• Your goal: A verbatim transcript of the lines below, starting at the first and ending with the one that holds "R234, R235) -/", is what should be produced.

(Records from a data source)

━━━━━━━━━━━━━━━━━━━━

-- ==== Sys2Proof/Machine/Control.lean ====
section
/-!
DEFINITION. Branches, calls and the window stack with its spill area, divergence, and wave control (07_execution R178 to
R184, R187; 10_isa_uniform_control R232 to R247; 14_traps_preemption R334).
-/
namespace Sys2Proof.Machine

/-! ## Branches (10 R232) -/

/-- A byte offset from CODE moved by a signed count of packets, modulo 2^64. -/
def packetOffset (pkt : Nat) (o : Int) : Nat := wrap ((pkt : Int) + 16 * o) 64

/-- The packet of the latched word. -/
def Issue.pkt (i : Issue) : Nat := i.pc / 16 * 16

/-- The word is a taken branch: its unit goes on at an offset. -/
def branchTo (s : State) (w : Wave) (i : Issue) (pc : Nat) : Out := .next (s.setWave (w.goto i.arm pc))

/-- A conditional branch to an offset of packets. -/
def condBranch (s : State) (i : Instr) (q : BitVec 3) (neg : Bool) (o : BitVec 19) : Out :=
  whenLegal s i fun w is _ =>
    if w.qPoison q.toNat then poisonTrap s w is
    else if w.q q.toNat == !neg then branchTo s w is (packetOffset is.pkt o.toInt)
    else finish s w is

/-- BRA: branches when qc is 1 (10 R232). -/
def execBra (q : BitVec 3) (o : BitVec 19) (s : State) : Out := condBranch s (.bra q o) q false o

/-- BRAN: branches when qc is 0 (10 R232). -/
def execBran (q : BitVec 3) (o : BitVec 19) (s : State) : Out := condBranch s (.bran q o) q true o

/-- JMPI: jumps to CODE + s(sa); a target off a packet is Misaligned (10 R232). -/
def execJmpi (q : BitVec 3) (a : BitVec 6) (s : State) : Out :=
  whenLegal s (.jmpi q a) fun w is _ =>
    if w.qPoison q.toNat || w.sPoison a.toNat then poisonTrap s w is
    else if !w.q q.toNat then finish s w is
    else if (w.s a.toNat).toNat % 16 ≠ 0 then takeTrap s w is 3 0 (s.codeVa w (w.s a.toNat).toNat)
    else branchTo s w is (w.s a.toNat).toNat

/-! ## The spill area (10 R234, R235) -/

/-- Why the spill engine fails: the cause (0x09, or 0x06 for poisoned bytes that it reads), subcode, address, and the refusal
to log. -/
structure SpillFail where
  cause : Nat := 9
  sub : Nat
  addr : Nat
  refused : Option Nat
deriving DecidableEq, Repr

/-- The spill area takes (or gives) `n` bytes at an offset: none, or why not. -/
def State.spillCheck (s : State) (w : Wave) (off n : Nat) (write : Bool) : Option SpillFail :=
  if w.spillSize = 0 then some { sub := 2, addr := 0, refused := none }
  else if w.spillSize < off + n then some { sub := 3, addr := w.spillBase + off, refused := none }
  else
    match s.part? w.part with
    | none => some { sub := 4, addr := w.spillBase + off, refused := some 7 }
    | some p =>
      let pa := w.spillBase + off
      match s.physRefusal p pa n (if write then .write else .read) with
      | some r => some { sub := 4, addr := pa, refused := some r }
      | none =>
        match physPlace pa with
        | .hbm .. =>
          if p.granted pa n then none else some { sub := 4, addr := pa, refused := some 7 }
        | _ => some { sub := 4, addr := pa, refused := some 6 }

/-- A record or an entry read back from the area with poison, as from a stack that is down (02 R68), is consumed by the word that
reads it, at its address (03 R97). -/
def State.spillPoisoned (s : State) (w : Wave) (off n : Nat) : Option SpillFail :=
  if s.anyPoison (w.spillBase + off) n || s.keyDown (w.spillBase + off) then some { cause := 6, sub := 0, addr := w.spillBase + off, refused := none } else none

/-- The word raises Spill Failure, or Poison Consumed, and performs nothing (10 R235, 03 R97). -/
def spillTrap (s : State) (w : Wave) (i : Issue) (f : SpillFail) (write : Bool) : Out :=
  match f.refused with
  | none => takeTrap s w i f.cause f.sub f.addr
  | some r =>
    takeTrap
      (s.logError w.part
        { addr := f.addr, asid := s.waveAsid w, sub := r, cls := 5, level := 15,
          kind := (if write then AccKind.write else AccKind.read).code, reqType := 0, reqId := s.waveReqId w,
          phys := true }) w i 9 f.sub f.addr

/-! ### Vector registers in the area (10 R233, R234) -/

/-- The offset of a logical register's image in the area (10 R234). -/
def spillOffset (l : Nat) : Nat := 0x6000 + 256 * l

/-- One logical register written to the area; its poison is kept beside. -/
def State.spillReg (s : State) (w : Wave) (l : Nat) : State × Wave :=
  let r := w.logV l
  ((s.arraySpan (w.spillBase + spillOffset l) 256).poke (w.spillBase + spillOffset l) (r.lanes.flatMap fun x => natToBytes 4 x.toNat),
   { w with spillPoison := (l, r.poison) :: w.spillPoison.filter fun x => x.1 ≠ l })

/-- `n` granules of eight logical registers from `l` up written to the area, until one cannot be. -/
def State.spillGranules (s : State) (w : Wave) (l : Nat) : Nat → State × Wave × Option SpillFail
  | 0 => (s, w, none)
  | n + 1 =>
    match s.spillCheck w (spillOffset l) 2048 true with
    | some f => (s, w, some f)
    | none =>
      let (s1, w1) := (List.range 8).foldl (fun (x : State × Wave) i => x.1.spillReg x.2 (l + i)) (s, w)
      State.spillGranules s1 w1 (l + 8) n

/-- One logical register read back from the area with its poison; poisoned memory, or a stack that is down (02 R68), poisons the element
it fills. -/
def State.fillReg (s : State) (w : Wave) (l : Nat) : State × Wave :=
  let at1 := w.spillBase + spillOffset l
  let kept := ((w.spillPoison.find? fun x => x.1 = l).map Prod.snd).getD 0
  let es := laneNumbers.map fun i =>
    (BitVec.ofNat 32 (s.peekNat (at1 + 4 * i) 4), kept.getLsbD i || s.poisoned (at1 + 4 * i) || s.keyDown at1)
  (s.arraySpan at1 256, w.setLogV l (VReg.ofElems es))

/-- `n` granules of eight logical registers from `l` up read from the area, or why one cannot be. -/
def State.fillGranules (s : State) (w : Wave) (l : Nat) : Nat → Except SpillFail (State × Wave)
  | 0 => .ok (s, w)
  | n + 1 =>
    match s.spillCheck w (spillOffset l) 2048 false with
    | some f => .error f
    | none =>
      let (s1, w1) := (List.range 8).foldl (fun (x : State × Wave) i => x.1.fillReg x.2 (l + i)) (s, w)
      State.fillGranules s1 w1 (l + 8) n

/-! ### Call records in the area (10 R236) -/

/-- A call record as a number (10 R236). -/
def CallRec.word (r : CallRec) : Nat := r.ret % 2 ^ 32 * 2 ^ 32 + r.ddepth % 256 * 256 + r.step % 256

/-- A call record from its number. -/
def CallRec.ofWord (x : Nat) : CallRec := { ret := bitsAt x 32 32, step := bitsAt x 0 8, ddepth := bitsAt x 8 8 }

/-- Where the area holds the call record that is the n-th from the bottom of the stack. -/
def callOffset (n : Nat) : Nat := 8 * (n + 16)

/-- A call record pushed; the seventeenth makes the lowest of hardware's sixteen go to the area. -/
def State.pushCall (s : State) (w : Wave) (r : CallRec) : Except SpillFail (State × Wave) :=
  if w.calls.length < 16 then .ok (s, { w with calls := r :: w.calls })
  else
    match s.spillCheck w (callOffset w.spilledCalls) 8 true with
    | some f => .error f
    | none =>
      let low := (w.calls.getLast?).getD r
      .ok ((s.arrayAccess (w.spillBase + callOffset w.spilledCalls)).pokeNat (w.spillBase + callOffset w.spilledCalls) 8 low.word,
        { w with calls := r :: w.calls.take 15, spilledCalls := w.spilledCalls + 1 })

/-- The top call record popped; the topmost record of the area comes back into hardware. -/
def State.popCall (s : State) (w : Wave) : Except SpillFail (State × Wave) :=
  let rest := w.calls.drop 1
  if w.spilledCalls = 0 then .ok (s, { w with calls := rest })
  else
    let off := callOffset (w.spilledCalls - 1)
    match (s.spillCheck w off 8 false).or (s.spillPoisoned w off 8) with
    | some f => .error f
    | none =>
      .ok (s.arrayAccess (w.spillBase + off),
        { w with calls := rest ++ [CallRec.ofWord (s.peekNat (w.spillBase + off) 8)], spilledCalls := w.spilledCalls - 1 })

/-! ### Divergence entries in the area (10 R234, 14 R341) -/

/-- A divergence entry as a number (14 R341). -/
def DivEntry.word (e : DivEntry) : Nat :=
  e.brk.toNat * 2 ^ 192 + e.elseLanes.toNat * 2 ^ 128 + e.trueLanes.toNat * 2 ^ 64 + e.joinTarget % 2 ^ 28 * 2 ^ 36
    + e.elseTarget % 2 ^ 28 * 2 ^ 8 + e.fmt.toNat

/-- A divergence entry from its number, with the running arm that the area does not hold. -/
def DivEntry.ofWord (x : Nat) (inElse : Bool) : DivEntry :=
  { trueLanes := BitVec.ofNat 64 (x / 2 ^ 64), elseLanes := BitVec.ofNat 64 (x / 2 ^ 128),
    brk := BitVec.ofNat 64 (x / 2 ^ 192), elseTarget := bitsAt x 8 28, joinTarget := bitsAt x 36 28,
    fmt := BitVec.ofNat 8 x, inElse := inElse }

/-- Where the area holds an arm's entry e (10 R234). -/
def divOffset (a : Arm) (e : Nat) : Nat := (match a with | .t => 0x2000 | .e => 0x4000) + 32 * e

/-- An entry pushed on an arm's stack: hardware holds eight of the arm's own above the outermost entry, and the next makes the
lowest of the eight go to the area (07 R179, log 47). -/
def State.pushEntry (s : State) (w : Wave) (a : Arm) (e : DivEntry) : Except SpillFail (State × Wave) :=
  let u := w.unit a
  if u.entries.length < 9 then .ok (s, w.setUnit a { u with entries := e :: u.entries })
  else
    let off := divOffset a u.spilled.length
    match s.spillCheck w off 32 true with
    | some f => .error f
    | none =>
      let low := u.entries.getD 7 e
      .ok ((s.arrayAccess (w.spillBase + off)).pokeNat (w.spillBase + off) 32 low.word,
        w.setUnit a { u with entries := e :: (u.entries.take 7 ++ u.entries.drop 8), spilled := low.inElse :: u.spilled })

/-- The innermost entry of an arm popped; the topmost entry of the area comes back into hardware. -/
def State.popEntry (s : State) (w : Wave) (a : Arm) : Except SpillFail (State × Wave) :=
  let u := w.unit a
  let rest := u.entries.drop 1
  match u.spilled with
  | [] => .ok (s, w.setUnit a { u with entries := rest })
  | b :: more =>
    let off := divOffset a more.length
    match (s.spillCheck w off 32 false).or (s.spillPoisoned w off 32) with
    | some f => .error f
    | none =>
      let back := DivEntry.ofWord (s.peekNat (w.spillBase + off) 32) b
      .ok (s.arrayAccess (w.spillBase + off), w.setUnit a { u with entries := rest.take 7 ++ back :: rest.drop 7, spilled := more })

━━━━━━━━━━━━━━━━━━━━

• Reply:
-- ==== Sys2Proof/Machine/Control.lean ====
section
/-!
DEFINITION. Branches, calls and the window stack with its spill area, divergence, and wave control (07_execution R178 to
R184, R187; 10_isa_uniform_control R232 to R247; 14_traps_preemption R334).
-/
namespace Sys2Proof.Machine

/-! ## Branches (10 R232) -/

/-- A byte offset from CODE moved by a signed count of packets, modulo 2^64. -/
def packetOffset (pkt : Nat) (o : Int) : Nat := wrap ((pkt : Int) + 16 * o) 64

/-- The packet of the latched word. -/
def Issue.pkt (i : Issue) : Nat := i.pc / 16 * 16

/-- The word is a taken branch: its unit goes on at an offset. -/
def branchTo (s : State) (w : Wave) (i : Issue) (pc : Nat) : Out := .next (s.setWave (w.goto i.arm pc))

/-- A conditional branch to an offset of packets. -/
def condBranch (s : State) (i : Instr) (q : BitVec 3) (neg : Bool) (o : BitVec 19) : Out :=
  whenLegal s i fun w is _ =>
    if w.qPoison q.toNat then poisonTrap s w is
    else if w.q q.toNat == !neg then branchTo s w is (packetOffset is.pkt o.toInt)
    else finish s w is

/-- BRA: branches when qc is 1 (10 R232). -/
def execBra (q : BitVec 3) (o : BitVec 19) (s : State) : Out := condBranch s (.bra q o) q false o

/-- BRAN: branches when qc is 0 (10 R232). -/
def execBran (q : BitVec 3) (o : BitVec 19) (s : State) : Out := condBranch s (.bran q o) q true o

/-- JMPI: jumps to CODE + s(sa); a target off a packet is Misaligned (10 R232). -/
def execJmpi (q : BitVec 3) (a : BitVec 6) (s : State) : Out :=
  whenLegal s (.jmpi q a) fun w is _ =>
    if w.qPoison q.toNat || w.sPoison a.toNat then poisonTrap s w is
    else if !w.q q.toNat then finish s w is
    else if (w.s a.toNat).toNat % 16 ≠ 0 then takeTrap s w is 3 0 (s.codeVa w (w.s a.toNat).toNat)
    else branchTo s w is (w.s a.toNat).toNat

/-! ## The spill area (10 R234, R235) -/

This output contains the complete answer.